**Your instructions**
Each record listed below is to be output exactly as written.

*** Begin section ***

-- ==== Sys2Proof/Machine/Assembler.lean ====
section
/-! DEFINITION. The spec's own assembly notation (spec/30_encoding.md R98, R99, spec/10_state.md R24), as data: the
operands of each form, what the assembler refuses, the pseudo-instructions and the register names. No part of the
machine reads it. -/

namespace Sys2Proof.Machine

/-! ### Register names (R24) -/

/-- The conventional aliases, in the order of the indexes 0..31; accepted as spellings only. -/
def registerAliases : List String :=
  ["$zero", "$at", "$v0", "$v1", "$a0", "$a1", "$a2", "$a3"] ++
  ["$t0", "$t1", "$t2", "$t3", "$t4", "$t5", "$t6", "$t7"] ++
  ["$s0", "$s1", "$s2", "$s3", "$s4", "$s5", "$s6", "$s7"] ++
  ["$t8", "$t9", "$k0", "$k1", "$gp", "$sp", "$fp", "$ra"]

/-- The spellings by number, `$0` .. `$31`. -/
def registerNumbers : List String :=
  ["$0", "$1", "$2", "$3", "$4", "$5", "$6", "$7", "$8", "$9", "$10", "$11", "$12", "$13", "$14", "$15"] ++
  ["$16", "$17", "$18", "$19", "$20", "$21", "$22", "$23", "$24", "$25", "$26", "$27", "$28", "$29", "$30", "$31"]

/-- The register a name spells. -/
def registerOfName (name : String) : Option RegIdx :=
  match registerNumbers.idxOf? name with
  | some k => some (BitVec.ofNat 5 k)
  | none => (registerAliases.idxOf? name).map (BitVec.ofNat 5)

/-! ### Assembly forms (R98) -/

/-- An assembly line: operands destination first, as R98 lists them; a label is the byte address it stands for. -/
inductive Asm where
  | sll (rd rt : RegIdx) (shamt : BitVec 5)
  | srl (rd rt : RegIdx) (shamt : BitVec 5)
  | jr (rs : RegIdx)
  | addu (rd rs rt : RegIdx)
  | subu (rd rs rt : RegIdx)
  | and (rd rs rt : RegIdx)
  | or (rd rs rt : RegIdx)
  | slt (rd rs rt : RegIdx)
  | j (label : Nat)
  | jal (label : Nat)
  | beq (rs rt : RegIdx) (label : Nat)
  | bne (rs rt : RegIdx) (label : Nat)
  | addiu (rt rs : RegIdx) (imm : Int)
  | andi (rt rs : RegIdx) (imm : Int)
  | ori (rt rs : RegIdx) (imm : Int)
  | lui (rt : RegIdx) (imm : Int)
  | lw (rt : RegIdx) (offset : Int) (rs : RegIdx)
  | sw (rt : RegIdx) (offset : Int) (rs : RegIdx)
  deriving DecidableEq, Repr

/-- A signed 16-bit operand: -32768 .. 32767. -/
def signedField (n : Int) : Option (BitVec 16) :=
  if -32768 ≤ n ∧ n ≤ 32767 then some (BitVec.ofInt 16 n) else none

/-- An unsigned 16-bit operand: 0 .. 65535. -/
def unsignedField (n : Int) : Option (BitVec 16) :=
  if 0 ≤ n ∧ n ≤ 65535 then some (BitVec.ofInt 16 n) else none

/-- `target26 = label >> 2`; refused where `label mod 4 /= 0` or `label >= 2^28`. -/
def jumpField (label : Nat) : Option (BitVec 26) :=
  if label % 4 = 0 ∧ label < 2 ^ 28 then some (BitVec.ofNat 26 (label / 4)) else none

/-- `imm16 = (label - (pc + 4)) >> 2` as a signed 16-bit value; refused where the label is not a multiple of 4 or is
out of range (R86). -/
def branchField (pc : Word) (label : Nat) : Option (BitVec 16) :=
  if label % 4 = 0 then signedField (((label : Int) - (pc.toNat + 4)) / 4) else none

/-- The instruction of an assembly line at address `pc`, in the canonical spelling, or none where the assembler
refuses its operands. -/
def assemble (pc : Word) : Asm → Option Instr
  | .sll rd rt shamt => some (.sll 0 rt rd shamt)
  | .srl rd rt shamt => some (.srl 0 rt rd shamt)
  | .jr rs => some (.jr rs 0 0 0)
  | .addu rd rs rt => some (.addu rs rt rd 0)
  | .subu rd rs rt => some (.subu rs rt rd 0)
  | .and rd rs rt => some (.and rs rt rd 0)
  | .or rd rs rt => some (.or rs rt rd 0)
  | .slt rd rs rt => some (.slt rs rt rd 0)
  | .j label => (jumpField label).map Instr.j
  | .jal label => (jumpField label).map Instr.jal
  | .beq rs rt label => (branchField pc label).map (Instr.beq rs rt)
  | .bne rs rt label => (branchField pc label).map (Instr.bne rs rt)
  | .addiu rt rs imm => (signedField imm).map (Instr.addiu rs rt)
  | .andi rt rs imm => (unsignedField imm).map (Instr.andi rs rt)
  | .ori rt rs imm => (unsignedField imm).map (Instr.ori rs rt)
  | .lui rt imm => (unsignedField imm).map (Instr.lui 0 rt)
  | .lw rt offset rs => (signedField offset).map (Instr.lw rs rt)
  | .sw rt offset rs => (signedField offset).map (Instr.sw rs rt)

/-! ### Pseudo-instructions (R99) -/

/-- `nop` = `sll $0, $0, 0`, the word 0 (R96). -/
def pseudoNop : Asm := .sll 0 0 0

/-- `b label` = `beq $0, $0, label`. -/
def pseudoB (label : Nat) : Asm := .beq 0 0 label

/-- `li rt, imm32` = `lui rt, imm32[31:16]` then `ori rt, rt, imm32[15:0]`. -/
def pseudoLi (rt : RegIdx) (imm32 : Word) : List Asm :=
  [.lui rt (imm32.extractLsb' 16 16).toNat, .ori rt rt (imm32.extractLsb' 0 16).toNat]

/-- `move rd, rs` = `addu rd, rs, $0`; right only while `x[0] = 0`. -/
def pseudoMove (rd rs : RegIdx) : Asm := .addu rd rs 0

/-- `halt` = `beq $0, $0, -1`, a branch to itself, the end-of-run marker of R145. -/
def haltMarker : Instr := .beq 0 0 (-1)

end Sys2Proof.Machine
end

*** End section ***

**Exercise response**
-- ==== Sys2Proof/Machine/Assembler.lean ====
section
/-! DEFINITION. The spec's own assembly notation (spec/30_encoding.md R98, R99, spec/10_state.md R24), as data: the
operands of each form, what the assembler refuses, the pseudo-instructions and the register names. No part of the
machine reads it. -/

namespace Sys2Proof.Machine

/-! ### Register names (R24) -/

/-- The conventional aliases, in the order of the indexes 0..31; accepted as spellings only. -/
def registerAliases : List String :=
  ["$zero", "$at", "$v0", "$v1", "$a0", "$a1", "$a2", "$a3"] ++
  ["$t0", "$t1", "$t2", "$t3", "$t4", "$t5", "$t6", "$t7"] ++
  ["$s0", "$s1", "$s2", "$s3", "$s4", "$s5", "$s6", "$s7"] ++
  ["$t8", "$t9", "$k0", "$k1", "$gp", "$sp", "$fp", "$ra"]

/-- The spellings by number, `$0` .. `$31`. -/
def registerNumbers : List String :=
  ["$0", "$1", "$2", "$3", "$4", "$5", "$6", "$7", "$8", "$9", "$10", "$11", "$12", "$13", "$14", "$15"] ++
  ["$16", "$17", "$18", "$19", "$20", "$21", "$22", "$23", "$24", "$25", "$26", "$27", "$28", "$29", "$30", "$31"]

/-- The register a name spells. -/
def registerOfName (name : String) : Option RegIdx :=
  match registerNumbers.idxOf? name with
  | some k => some (BitVec.ofNat 5 k)
  | none => (registerAliases.idxOf? name).map (BitVec.ofNat 5)

/-! ### Assembly forms (R98) -/

/-- An assembly line: operands destination first, as R98 lists them; a label is the byte address it stands for. -/
inductive Asm where
  | sll (rd rt : RegIdx) (shamt : BitVec 5)
  | srl (rd rt : RegIdx) (shamt : BitVec 5)
  | jr (rs : RegIdx)
  | addu (rd rs rt : RegIdx)
  | subu (rd rs rt : RegIdx)
  | and (rd rs rt : RegIdx)
  | or (rd rs rt : RegIdx)
  | slt (rd rs rt : RegIdx)
  | j (label : Nat)
  | jal (label : Nat)
  | beq (rs rt : RegIdx) (label : Nat)
  | bne (rs rt : RegIdx) (label : Nat)
  | addiu (rt rs : RegIdx) (imm : Int)
  | andi (rt rs : RegIdx) (imm : Int)
  | ori (rt rs : RegIdx) (imm : Int)
  | lui (rt : RegIdx) (imm : Int)
  | lw (rt : RegIdx) (offset : Int) (rs : RegIdx)
  | sw (rt : RegIdx) (offset : Int) (rs : RegIdx)
  deriving DecidableEq, Repr

/-- A signed 16-bit operand: -32768 .. 32767. -/
def signedField (n : Int) : Option (BitVec 16) :=
  if -32768 ≤ n ∧ n ≤ 32767 then some (BitVec.ofInt 16 n) else none

/-- An unsigned 16-bit operand: 0 .. 65535. -/
def unsignedField (n : Int) : Option (BitVec 16) :=
  if 0 ≤ n ∧ n ≤ 65535 then some (BitVec.ofInt 16 n) else none

/-- `target26 = label >> 2`; refused where `label mod 4 /= 0` or `label >= 2^28`. -/
def jumpField (label : Nat) : Option (BitVec 26) :=
  if label % 4 = 0 ∧ label < 2 ^ 28 then some (BitVec.ofNat 26 (label / 4)) else none

/-- `imm16 = (label - (pc + 4)) >> 2` as a signed 16-bit value; refused where the label is not a multiple of 4 or is
out of range (R86). -/
def branchField (pc : Word) (label : Nat) : Option (BitVec 16) :=
  if label % 4 = 0 then signedField (((label : Int) - (pc.toNat + 4)) / 4) else none

/-- The instruction of an assembly line at address `pc`, in the canonical spelling, or none where the assembler
refuses its operands. -/
def assemble (pc : Word) : Asm → Option Instr
  | .sll rd rt shamt => some (.sll 0 rt rd shamt)
  | .srl rd rt shamt => some (.srl 0 rt rd shamt)
  | .jr rs => some (.jr rs 0 0 0)
  | .addu rd rs rt => some (.addu rs rt rd 0)
  | .subu rd rs rt => some (.subu rs rt rd 0)
  | .and rd rs rt => some (.and rs rt rd 0)
  | .or rd rs rt => some (.or rs rt rd 0)
  | .slt rd rs rt => some (.slt rs rt rd 0)
  | .j label => (jumpField label).map Instr.j
  | .jal label => (jumpField label).map Instr.jal
  | .beq rs rt label => (branchField pc label).map (Instr.beq rs rt)
  | .bne rs rt label => (branchField pc label).map (Instr.bne rs rt)
  | .addiu rt rs imm => (signedField imm).map (Instr.addiu rs rt)
  | .andi rt rs imm => (unsignedField imm).map (Instr.andi rs rt)
  | .ori rt rs imm => (unsignedField imm).map (Instr.ori rs rt)
  | .lui rt imm => (unsignedField imm).map (Instr.lui 0 rt)
  | .lw rt offset rs => (signedField offset).map (Instr.lw rs rt)
  | .sw rt offset rs => (signedField offset).map (Instr.sw rs rt)

/-! ### Pseudo-instructions (R99) -/

/-- `nop` = `sll $0, $0, 0`, the word 0 (R96). -/
def pseudoNop : Asm := .sll 0 0 0

/-- `b label` = `beq $0, $0, label`. -/
def pseudoB (label : Nat) : Asm := .beq 0 0 label

/-- `li rt, imm32` = `lui rt, imm32[31:16]` then `ori rt, rt, imm32[15:0]`. -/
def pseudoLi (rt : RegIdx) (imm32 : Word) : List Asm :=
  [.lui rt (imm32.extractLsb' 16 16).toNat, .ori rt rt (imm32.extractLsb' 0 16).toNat]

/-- `move rd, rs` = `addu rd, rs, $0`; right only while `x[0] = 0`. -/
def pseudoMove (rd rs : RegIdx) : Asm := .addu rd rs 0

/-- `halt` = `beq $0, $0, -1`, a branch to itself, the end-of-run marker of R145. -/
def haltMarker : Instr := .beq 0 0 (-1)

end Sys2Proof.Machine
end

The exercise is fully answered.